In a fixed mindset, people believe their basic qualities, like their intelligence or talent, are simply fixed traits. They spend their time documenting their intelligence or talent instead of developing them. They also believe that talent alone creates success—without effort. They’re wrong.

In a growth mindset, people believe that their most basic abilities can be developed through dedication and hard work—brains and talent are just the starting point. This view creates a love of learning and a resilience that is essential for great accomplishment. Virtually all great people have had these qualities.

Teaching a growth mindset creates motivation and productivity in the worlds of business, education, and sports. It enhances relationships.

Mastery is possible with this growth mindset, one that aspie creatives have out of the chute. I believe NTs can develop this as well as they work towards finding their interests, passions, and gifts that they have been uniquely created to pursue. NTs may naturally have a more “fixed” mindset but it can be broken in time.

3. Working Through the Pain

Lastly, aspie creatives do not so much mind pain. This isn’t necessarily physical pain but rather anything that could potentially cause distraction through their pursuit. It is the unique combination of perseverance and passion that allows us to press on.
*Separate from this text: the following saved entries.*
-- ==== Sys2Proof/Machine/Device.lean ====
section
/-! DEFINITION. The device states and the register window (09_start_up_control_and_faults.md): START, STOP, RESET, power-on
reset, the end of the setup read, entry to HALTED, register reads and writes, and the ends of STOPPING and RESETTING. -/

namespace Sys2Proof.Machine

/-! ### The processor and the rings at the device's changes -/

/-- A STOP drops a held REQUEST_DONE and counts it (R177). -/
def Ring.stopHeld (r : Ring) : Ring := if r.held.isSome then r.unheld.miss else r

/-! ### START -/

/-- The setup block address (R183). -/
def Device.setupAddr (d : Device) : Addr := d.setupHigh ++ d.setupLow

/-- A START has failed: OFFLINE with its cause, nothing taken (R188). -/
def State.startFails (c : Cause) (s : State) : State :=
  if s.dev.st = .starting then { s with dev := { s.dev with st := .offline, cause := c } } else s

/-- START: the setup read is issued; with bus mastering disabled it ends with error at once (R184, R187, R195). -/
def State.startRule (s : State) : State :=
  if s.dev.st ≠ .offline then s.regError .startState
  else if s.dev.setupAddr.toNat % 64 = 0 then
    let s1 : State := { s with dev := { s.dev with st := .starting, cause := .none, lastError := .none } }
    if s.cfg.busMaster then s1.issueRead .setupRead s.dev.setupAddr 64 else s1.startFails .setupError
  else { s with dev := { s.dev with cause := .setupInvalid, lastError := .none } }

/-- A ring of the layout with the values of R162 (R180). -/
def SetupBlock.ring (b : SetupBlock) (n : Nat) : Ring :=
  { Ring.reset with base := BitVec.ofNat 64 (b.bases.getD n 0), size := b.sizes.getD n 0 }

/-- The first START after power-on reset that reaches ONLINE sets the counter's start value (R115). -/
def Timing.takePreset (preset : Nat) (t : Timing) : Timing :=
  if t.presetTaken then t else { t with counter := t.counter + BitVec.ofNat 32 preset, presetTaken := true }

/-- A valid setup block makes the device ONLINE (R188). -/
def State.goOnline (b : SetupBlock) (s : State) : State :=
  { s with
    dev := { s.dev with st := .online }
    proc := { st := .idle, tail := 0, consumed := 0, ringBase := BitVec.ofNat 64 b.reqBase, ringSize := b.reqSize,
              hand := none }
    comp := { ringCount := b.ringCount, eventRing := Fin.ofNat 4 b.eventRing, rings := Vector.ofFn fun n => b.ring n.val }
    tim := s.tim.takePreset b.preset }

/-- The setup read has ended with data, which only STARTING takes (R188; DEDUCED, log entry 24). -/
def State.setupData (bytes : List Byte) (s : State) : State :=
  if s.dev.st = .starting ∧ setupOk (parseSetup bytes) = true then s.goOnline (parseSetup bytes)
  else s.startFails .setupInvalid

/-! ### STOP -/

/-- The request processor at a STOP taken in ONLINE: in IDLE and in WAITING_SPACE the request in hand ends at once, and
with it the staging set is emptied; a held REQUEST_DONE is dropped and counted (R40, R158, R177). -/
def State.stopProcessor (s : State) : State :=
  match s.proc.st with
  | .idle => { s with proc := s.proc.halted, mc := s.mc.emptied }
  | .waitingSpace =>
    { s with proc := s.proc.halted, mc := s.mc.emptied,
             comp := { s.comp with rings := s.comp.rings.map Ring.stopHeld } }
  | .stopped => s
  | .fetching => s
  | .executing => s
  | .waitingFrame => s
  | .waitingMemory => s

/-- A STOP taken in ONLINE (R189). -/
def State.stopOnline (s : State) : State :=
  ({ s with dev := { s.dev with stopPending := true } }).stopProcessor

/-- A STOP taken in HALTED (R192). -/
def State.stopHalted (s : State) : State :=
  { s with
    dev := { s.dev with st := .stopping }
    mc := s.mc.emptied
    map := clearMap s.map
    chans := s.chans.map Chan.stopHalted }

/-- STOP (R184). -/
def State.stopRule (s : State) : State :=
  match s.dev.st with
  | .online => if s.dev.stopPending then s.regError .stopState else s.stopOnline
  | .halted => s.stopHalted
  | .offline => s.regError .stopState
  | .starting => s.regError .stopState
  | .stopping => s.regError .stopState
  | .resetting => s.regError .stopState

/-! ### RESET and power-on reset -/

/-- A device reset (R193). -/
def State.deviceReset (s : State) : State :=
  { s with
    dev := { s.dev with st := .resetting, stopPending := false, cause := .none, lastError := .none }
    link := s.link.drop
    proc := .reset
    comp := .reset
    mc := .reset
    map := Vector.replicate 16 []
    hwys := s.hwys.map Highway.deviceReset
    chans := Vector.replicate 128 .reset
    tim := s.tim.deviceReset }

/-- Power-on reset: every block at its power-on values; the commands that wait and the number of the free values, both the
model's own, stay (R185; log entries 1 and 27). -/
def State.powerOn (s : State) : State := { State.reset with pending := s.pending, frames := s.frames }

/-! ### Configuration space and the setup registers -/

/-- A host write to configuration space changes the three items the link interface holds (R185). -/
def State.configWrite (busMaster messages : Bool) (vectors : Nat) (s : State) : State :=
  { s with cfg := { busMaster := busMaster, messages := messages, vectors := vectors } }

/-- A SETUP_LOW or SETUP_HIGH write by its own rule (R183). -/
def State.setupRule (high : Bool) (value : Word32) (s : State) : State :=
  if s.dev.st ≠ .offline then s.regError .setupState
  else if high then { s with dev := { s.dev with setupHigh := value } }
  else { s with dev := { s.dev with setupLow := value } }

/-- A SETUP_LOW or SETUP_HIGH write: no bit of either is marked zero (R181, R183). -/
def State.setupWrite (high : Bool) (value : Word32) (s : State) : State :=
  s.regWrite 0xFFFFFFFF value (State.setupRule high value)

/-! ### REQUEST_TAIL -/

/-- The outstanding records of a tail count (R143). -/
def Processor.outstanding (p : Processor) (tail : Count16) : Nat := (tail - p.consumed).toNat

/-- Whether a tail write is refused in ONLINE (R143). -/
def Processor.tailRefused (p : Processor) (tail : Count16) : Bool :=
  p.ringSize < p.outstanding tail || p.outstanding tail < p.outstanding p.tail

/-- Whether the processor issues a fetch by itself now: IDLE, no STOP taken, and the counts differ (R146, R158). -/
def State.canFetch (s : State) : Bool :=
  s.isOnline && decide (s.proc.st = .idle) && !s.dev.stopPending && decide (s.proc.tail ≠ s.proc.consumed)

/-- REQUEST_FETCH: the fetch is issued when the processor is ready for it (R146). -/
def State.fetchStep (s : State) : State := if s.canFetch then s.fetch else s

/-- An accepted tail write: the tail count, and in IDLE the fetch it starts (R143, R146). -/
def State.takeTail (tail : Count16) (s : State) : State :=
  ({ s with proc := { s.proc with tail := tail } }).fetchStep

/-- A REQUEST_TAIL write by its own rule (R143). -/
def State.tailRule (value : Word32) (s : State) : State :=
  if s.dev.st ≠ .online then s.regError .tailState
  else if s.proc.tailRefused (value.setWidth 16) then s.regError .tailRange
  else s.takeTail (value.setWidth 16)

/-- A REQUEST_TAIL write (R143, R181). -/
def State.tailWrite (value : Word32) (s : State) : State := s.regWrite 0x0000FFFF value (State.tailRule value)

/-! ### The window -/

/-- A CONTROL write that passes tests 2 to 4: a bit outside bits 2:0, no command or more than one is CONTROL_INVALID
(R181, R184). -/
def State.controlWrite (value : Word32) (s : State) : State :=
  if value = 1 then s.startRule
  else if value = 2 then s.stopRule
  else if value = 4 then s.deviceReset
  else s.regError .controlInvalid

/-- Whether a write touches no register but CONTROL (R181, test 1; DEDUCED, log entry 16). -/
def controlOnly (offset len : Nat) : Bool := 4 ≤ offset && offset + len ≤ 8

/-- Whether a write covers all four bytes of one register of the window and nothing else (R181, test 2; DEDUCED, log entry 16). -/
def coversRegister (offset len : Nat) : Bool := len == 4 && offset % 4 == 0

/-- A write to the window, tested in order and then taken by the rule of its register (R181). -/
def State.windowWrite (offset len : Nat) (value : Word32) (s : State) : State :=
  if s.dev.st = .resetting ∧ controlOnly offset len = false then s.regError .resetBusy
  else if coversRegister offset len = false then s.regError .writeWidth
  else if 0x024 < offset then s.regError .writeUnmapped
  else if offset = 0x000 ∨ offset = 0x008 then s.regError .writeReadOnly
  else if offset = 0x004 then s.controlWrite value
  else if offset = 0x00C then s.setupWrite false value
  else if offset = 0x010 then s.setupWrite true value
  else if offset = 0x014 then s.tailWrite value
  else s.ringHeadWrite (Fin.ofNat 4 ((offset - 0x018) / 4)) value

/-- STATUS (section 9.1, R182). -/
def State.statusReg (s : State) : Word32 :=
  BitVec.ofNat 32 (s.dev.st.code + 0x8 * bit s.dev.stopPending + 0x10 * s.proc.st.code + 0x80 * s.dev.cause.code +
    0x400 * s.dev.lastError.code + 0x10000 * s.proc.consumed.toNat)

/-- What the 32-bit register at an offset reads as (R181, R183).  A read has no effect on the part. -/
def State.readReg (s : State) (offset : Nat) : Word32 :=
  if offset = 0x000 then Config.idRegister
  else if offset = 0x008 then s.statusReg
  else if offset = 0x00C then s.dev.setupLow
  else if offset = 0x010 then s.dev.setupHigh
  else 0

/-- What a read of the window returns, for a read of any width: the bytes at the offset, lowest first (R181). -/
def State.readWindow (s : State) (offset len : Nat) : List Byte :=
  (List.range len).map fun i =>
    BitVec.ofNat 8 ((s.readReg (4 * ((offset + i) / 4))).toNat / 256 ^ ((offset + i) % 4))

/-! ### The ends of STOPPING and RESETTING -/

/-- Whether no operation of any block, live or stale, is in flight. -/
def State.quiet (s : State) : Bool := s.link.ops.isEmpty

def State.allClosed (s : State) : Bool := s.chans.all fun ch => decide (ch.st = .closed)

/-- STOPPING ends when every channel is CLOSED and nothing is in flight; the cause is kept (R190). -/
def State.stoppingEnd (s : State) : State :=
  if s.dev.st = .stopping ∧ s.allClosed = true ∧ s.quiet = true then { s with dev := { s.dev with st := .offline } }
  else s

/-- RESETTING ends when nothing is in flight (R194). -/
def State.resettingEnd (s : State) : State :=
  if s.dev.st = .resetting ∧ s.quiet = true then { s with dev := { s.dev with st := .offline } } else s

end Sys2Proof.Machine
end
Quitting is never an option as we are akin to possessed people with some of our pursuits.

If mastery occurs over time and lots of it then we’re suited well for the journey. Hard work and lots of sweat great us with open arms and the resulting pain, although difficult, is still bearable. Unfortunately, for most people, quitting is an option at this point, especially when the fruit of their labor isn’t obvious or immediate.

I want to invite everyone, especially any NT, to not quit. Mastery is such an important part of being human that without it we lead nothing more than dull and boring lives. You grew up wanting to be extraordinary, not mediocre or middling – mastery is a fundamental ingredient to being extra-ordinary so pursue whatever it is with passion and gusto.

You weren’t made to fill out excel spreadsheets for 40 hours (or more) a week – you were meant to live, and to live fully. So if you must, leave your current role, your current occupation, and find an opportunity to become a master at what you love. It’s much more fun and a more vibrant way of living.